= Bernd Giese =

German chemist (born 1940)

Bernd Giese (born 2 June 1940 in Hamburg, Germany) is a German chemist and guest professor in chemistry at the University of Fribourg in Fribourg, Switzerland since 2010.

==Biography==
Born in Hamburg, Germany, Giese received his PhD from LMU Munich under Rolf Huisgen in 1969. (Note: Title of the dissertation: Beiträge zum Mechanismus der Amin-Addition an Acetylen-Carbonester ) From 1969 to 1971, he worked in pharmaceutical research at BASF in Ludwigshafen.
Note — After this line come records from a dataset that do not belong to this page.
-- ==== Sys2Proof/Laws/Kept.lean ====
section
/-! SUPPORT. Laws/Kept.lean: what every shared operation keeps: the invariant of Safety.lean, the command queue, and what OTP has had
programmed into it. One lemma for each operation, cited by the lemma of each operation and command that calls it. -/

set_option linter.unusedTactic false
set_option linter.unreachableTactic false

namespace Sys2Proof.Machine

/-! ### The invariant by its parts -/

theorem State.Sound.regs {s : State} (h : s.Sound) : cellsWf 0 s.regs = true := by
  have := h.cells
  simp only [Memory.wf, Bool.and_eq_true] at this
  exact this.1.1.1

theorem State.Sound.flash {s : State} (h : s.Sound) : cellsWf 0xFF s.img.flash = true := by
  have := h.cells
  simp only [Memory.wf, Bool.and_eq_true] at this
  exact this.1.1.2

theorem State.Sound.pixels {s : State} (h : s.Sound) : cellsWf 0 s.pl.pixels = true := by
  have := h.cells
  simp only [Memory.wf, Bool.and_eq_true] at this
  exact this.1.2

theorem State.Sound.tags {s : State} (h : s.Sound) : cellsWf 7 s.pl.tags = true := by
  have := h.cells
  simp only [Memory.wf, Bool.and_eq_true] at this
  exact this.2

/-- The OTP words `o` and revoke bits `r` undo nothing of those of `z`: a programmed slot keeps its hash and a revoke bit
stays set (R81 to R83). -/
def otpGrew (z : State) (o : Vector (Option (BitVec 384)) 4) (r : Nat) : Prop :=
  (∀ i, vAt z.img.otp i = none ∨ vAt o i = vAt z.img.otp i) ∧ z.img.revoked &&& r = z.img.revoked

/-- What every part of a command keeps of the state `z` that the command found: the invariant, the queue's rest, and OTP. -/
structure Kept (z s : State) : Prop where
  sound : s.Sound
  pending : s.pending = z.pending
  otp : otpGrew z s.img.otp s.img.revoked

theorem otpGrew_refl (z : State) : otpGrew z z.img.otp z.img.revoked :=
  ⟨fun _ => .inr rfl, Nat.and_self _⟩

theorem Kept.refl {z : State} (h : z.Sound) : Kept z z := ⟨h, rfl, otpGrew_refl z⟩

/-- The parts of a state that the family is about. -/
def keptParts (z : State) (pending : List Instr) (regs : List (Nat × Word)) (flash : List (Nat × Byte))
    (otp : Vector (Option (BitVec 384)) 4) (revoked : Nat) (pixels : List (Nat × Word)) (tags : List (Nat × Nat))
    (time : Nat) (logs : Vector ErrLog 5) (caps : Vector CapFifo 4) (perr : Vector (List (List Word)) 4)
    (fdb : List FdbEnt) : Prop :=
  cellsWf 0 regs = true ∧ cellsWf 0xFF flash = true ∧ cellsWf 0 pixels = true ∧ cellsWf 7 tags = true ∧ time % 4 = 0 ∧
    logs.all (fun l => decide (l.ring.length ≤ 32)) = true ∧ caps.all (fun f => decide (f.recs.length ≤ 128)) = true ∧
    perr.all (fun l => decide (l.length ≤ 16)) = true ∧ fdb.length ≤ 4096 ∧ pending = z.pending ∧ otpGrew z otp revoked

theorem Kept.parts {z s : State} (h : Kept z s) :
    keptParts z s.pending s.regs s.img.flash s.img.otp s.img.revoked s.pl.pixels s.pl.tags s.clock.time s.logs s.sr.caps
      s.wd.perr s.et.fdb :=
  ⟨h.sound.regs, h.sound.flash, h.sound.pixels, h.sound.tags, h.sound.time, h.sound.rings, h.sound.caps, h.sound.perr,
    h.sound.fdb, h.pending, h.otp⟩

theorem Kept.of_parts {z s : State}
    (h : keptParts z s.pending s.regs s.img.flash s.img.otp s.img.revoked s.pl.pixels s.pl.tags s.clock.time s.logs s.sr.caps
      s.wd.perr s.et.fdb) : Kept z s := by
  obtain ⟨hr, hf, hp, hg, hc, hl, hq, hw, hd, hn, ho⟩ := h
  refine ⟨⟨?_, hc, hl, hq, hw, hd⟩, hn, ho⟩
  unfold Memory.wf
  rw [hr, hf, hp, hg]
  rfl

theorem Kept.mk_iff (z : State) (pending out free regs clock router img mgmt arb spiQ usbQ logs own pwr links mainLost eyes
    bc sr
    pl px oa rails et us wd tc ef) :
    Kept z (State.mk pending out free regs clock router img mgmt arb spiQ usbQ logs own pwr links mainLost eyes bc sr
      pl px oa rails et us wd tc ef) = keptParts z pending regs img.flash img.otp img.revoked pl.pixels pl.tags clock.time
        logs sr.caps wd.perr et.fdb :=
  propext ⟨fun h => h.parts, fun h => Kept.of_parts h⟩

/-- A state that differs in none of the parts. -/
theorem Kept.of_eq {z s t : State} (h : Kept z s) (hr : t.regs = s.regs) (hi : t.img = s.img) (hp : t.pl = s.pl)
    (hc : t.clock = s.clock) (hl : t.logs = s.logs) (hq : t.sr.caps = s.sr.caps) (hw : t.wd.perr = s.wd.perr)
    (hd : t.et.fdb = s.et.fdb) (hn : t.pending = s.pending) : Kept z t := by
  apply Kept.of_parts
  rw [hr, hi, hp, hc, hl, hq, hw, hd, hn]
  exact h.parts

/-! ### Branches, folds, outcomes -/

theorem Kept.ite {z : State} {c : Prop} [Decidable c] {a b : State} (ha : Kept z a) (hb : Kept z b) :
    Kept z (if c then a else b) := by
  split
  · exact ha
  · exact hb

theorem Kept.foldl {z : State} {β : Type} (f : State → β → State) (hf : ∀ s b, Kept z s → Kept z (f s b)) :
    ∀ (l : List β) (s : State), Kept z s → Kept z (l.foldl f s)
  | [], _, h => h
  | b :: l, s, h => Kept.foldl f hf l (f s b) (hf s b h)

theorem Kept.foldl_pair {z : State} {β γ : Type} (f : β × State → γ → β × State)
    (hf : ∀ a c, Kept z a.2 → Kept z (f a c).2) : ∀ (l : List γ) (a : β × State), Kept z a.2 → Kept z (l.foldl f a).2
  | [], _, h => h
  | c :: l, a, h => Kept.foldl_pair f hf l (f a c) (hf a c h)

theorem Kept.pair_ite {z : State} {β : Type} {c : Prop} [Decidable c] {a b : β × State} (ha : Kept z a.2)
    (hb : Kept z b.2) : Kept z (if c then a else b).2 := by
  split
  · exact ha
  · exact hb

/-- The state of a pair that a match takes apart. -/
theorem Kept.of_pair {z : State} {β : Type} {x : β × State} {a : β} {t : State} (h : x = (a, t)) (hx : Kept z x.2) :
    Kept z t := by
  rw [h] at hx
  exact hx

/-- An outcome whose next state, if it has one, keeps what `z` had. -/
def KeptBy (z : State) : Res → Prop
  | .next t => Kept z t
  | _ => True

theorem KeptBy.next {z t : State} (h : Kept z t) : KeptBy z (.next t) := h

theorem KeptBy.ite {z : State} {c : Prop} [Decidable c] {a b : Res} (ha : KeptBy z a) (hb : KeptBy z b) :
    KeptBy z (if c then a else b) := by
  split
  · exact ha
  · exact hb

/-! ### The parts that change -/

theorem all_vMod {α : Type} {n : Nat} [NeZero n] (v : Vector α n) (i : Nat) (f : α → α) (p : α → Bool) (h : v.all p = true)
    (hf : p (vAt v i) = true → p (f (vAt v i)) = true) : (vMod v i f).all p = true := by
  rw [Vector.all_eq_true] at h ⊢
  intro j hj
  unfold vMod vPut
  rw [Vector.getElem_set]
  split
  · exact hf (h _ (Nat.mod_lt _ (Nat.pos_of_neZero n)))
  · exact h j hj

theorem Kept.modLogs {z s : State} (h : Kept z s) (a : Nat) (f : ErrLog → ErrLog)
    (hf : ∀ l : ErrLog, l.ring.length ≤ 32 → (f l).ring.length ≤ 32) : Kept z ({ s with logs := vMod s.logs a f } : State) := by
  have hp := h.parts
  apply Kept.of_parts
  exact ⟨hp.1, hp.2.1, hp.2.2.1, hp.2.2.2.1, hp.2.2.2.2.1,
    all_vMod s.logs a f _ h.sound.rings (fun hx => by simpa using hf _ (by simpa using hx)), hp.2.2.2.2.2.2⟩

theorem ErrLog.add_ring (l : ErrLog) (e : ErrEntry) (h : l.ring.length ≤ 32) : (l.add e).ring.length ≤ 32 := by
  unfold ErrLog.add
  dsimp only
  split
  · rw [List.length_append]; simp; omega
  · exact h

theorem Kept.modCaps {z s : State} (h : Kept z s) (g : Nat) (f : CapFifo → CapFifo)
    (hf : (vAt s.sr.caps g).recs.length ≤ 128 → (f (vAt s.sr.caps g)).recs.length ≤ 128) :
    Kept z ({ s with sr := { s.sr with caps := vMod s.sr.caps g f } } : State) := by
  have hp := h.parts
  apply Kept.of_parts
  exact ⟨hp.1, hp.2.1, hp.2.2.1, hp.2.2.2.1, hp.2.2.2.2.1, hp.2.2.2.2.2.1,
    all_vMod s.sr.caps g f _ h.sound.caps (fun hx => by simpa using hf (by simpa using hx)), hp.2.2.2.2.2.2.2⟩

theorem Kept.modPerr {z s : State} (h : Kept z s) (a : Nat) (f : List (List Word) → List (List Word))
    (hf : (vAt s.wd.perr a).length ≤ 16 → (f (vAt s.wd.perr a)).length ≤ 16) :
    Kept z ({ s with wd := { s.wd with perr := vMod s.wd.perr a f } } : State) := by
  have hp := h.parts
  apply Kept.of_parts
  exact ⟨hp.1, hp.2.1, hp.2.2.1, hp.2.2.2.1, hp.2.2.2.2.1, hp.2.2.2.2.2.1, hp.2.2.2.2.2.2.1,
    all_vMod s.wd.perr a f _ h.sound.perr (fun hx => by simpa using hf (by simpa using hx)), hp.2.2.2.2.2.2.2.2⟩

theorem Kept.parts_pixels {z s : State} (h : Kept z s) (a : Nat) (vs : List Word) :
    keptParts z s.pending s.regs s.img.flash s.img.otp s.img.revoked (cellSplice 0 s.pl.pixels a vs) s.pl.tags s.clock.time
      s.logs s.sr.caps s.wd.perr s.et.fdb := by
  have hp := h.parts
  exact ⟨hp.1, hp.2.1, cellsWf_cellSplice 0 _ a vs hp.2.2.1, hp.2.2.2⟩

theorem Kept.parts_tags {z s : State} (h : Kept z s) (a v : Nat) :
    keptParts z s.pending s.regs s.img.flash s.img.otp s.img.revoked s.pl.pixels (cellSet 7 s.pl.tags a v) s.clock.time
      s.logs s.sr.caps s.wd.perr s.et.fdb := by
  have hp := h.parts
  exact ⟨hp.1, hp.2.1, hp.2.2.1, cellsWf_cellSet 7 _ a v hp.2.2.2.1, hp.2.2.2.2⟩

theorem Kept.setRegs {z s : State} (h : Kept z s) (l : List (Nat × Word)) (hl : cellsWf 0 l = true) :
    Kept z ({ s with regs := l } : State) := by
  have hp := h.parts
  apply Kept.of_parts
  exact ⟨hl, hp.2⟩

theorem Kept.setFlash {z s : State} (h : Kept z s) (f : ImgState → ImgState) (hf : cellsWf 0xFF (f s.img).flash = true)
    (ho : (f s.img).otp = s.img.otp) (hr : (f s.img).revoked = s.img.revoked) : Kept z (s.modImg f) := by
  have hp := h.parts
  apply Kept.of_parts
  refine ⟨hp.1, hf, hp.2.2.1, hp.2.2.2.1, hp.2.2.2.2.1, hp.2.2.2.2.2.1, hp.2.2.2.2.2.2.1, hp.2.2.2.2.2.2.2.1,
    hp.2.2.2.2.2.2.2.2.1, hp.2.2.2.2.2.2.2.2.2.1, ?_⟩
  show otpGrew z (f s.img).otp (f s.img).revoked
  rw [ho, hr]
  exact h.otp

theorem Kept.setOtp {z s : State} (h : Kept z s) (f : ImgState → ImgState) (hf : (f s.img).flash = s.img.flash)
    (ho : ∀ i, vAt s.img.otp i = none ∨ vAt (f s.img).otp i = vAt s.img.otp i)
    (hr : s.img.revoked &&& (f s.img).revoked = s.img.revoked) : Kept z (s.modImg f) := by
  have hp := h.parts
  apply Kept.of_parts
  refine ⟨hp.1, ?_, hp.2.2.1, hp.2.2.2.1, hp.2.2.2.2.1, hp.2.2.2.2.2.1, hp.2.2.2.2.2.2.1, hp.2.2.2.2.2.2.2.1,
    hp.2.2.2.2.2.2.2.2.1, hp.2.2.2.2.2.2.2.2.2.1, ?_⟩
  · show cellsWf 0xFF (f s.img).flash = true
    rw [hf]
    exact h.sound.flash
  · show otpGrew z (f s.img).otp (f s.img).revoked
    have h1 := h.otp
    refine ⟨fun i => ?_, ?_⟩
    · rcases h1.1 i with h2 | h2
      · exact .inl h2
      · rcases ho i with h3 | h3
        · exact .inl (by rw [← h2]; exact h3)
        · exact .inr (by rw [h3, h2])
    · rw [← h1.2, Nat.and_assoc, hr]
He obtained his Habilitation from the University of Freiburg in 1976. From 1977 to 1988, he was full professor at the Technical University of Darmstadt and from 1989 to 2010 at the University of Basel.

==Research==
Giese specializes in the bio-organic chemistry and synthesis of radicals in biological systems. He contributed to the understanding of radical induced DNA cleavage and of the DNA synthesis by ribonucleotide reductase. He discovered that long range charge transfer through DNA and Peptides occurs by a hopping mechanism. The formation of carbon–carbon bonds by addition of free radicals to alkenes is called the Giese reaction. Giese developed concepts, guidelines, and synthetic applications for the stereochemistry of radical reactions.

==Awards==
- 1976 Karl-Winnacker Award
- 1977 Carl-Duisberg Award
- 1987 Gottfried Wilhelm Leibniz Prize
- 1988 Merck-Schuchardt Award
- 1999 Member of the German National Academy of Sciences Leopoldina
- 2003 Foreign Honorary Member of the American Academy of Arts and Sciences
- 2005 Tetrahedron Prize for Creativity in Organic Chemistry & BioMedicinal Chemistry
- 2006 Emil Fischer Medal of the Gesellschaft Deutscher Chemiker
- 2009 Norris Award in Physical Organic Chemistry of the American Chemical Society
- 2012 Paracelsus Prize of the Swiss Chemical Society

Reuters News agency predicted him as a possible Nobel Laureate in Chemistry in 2009.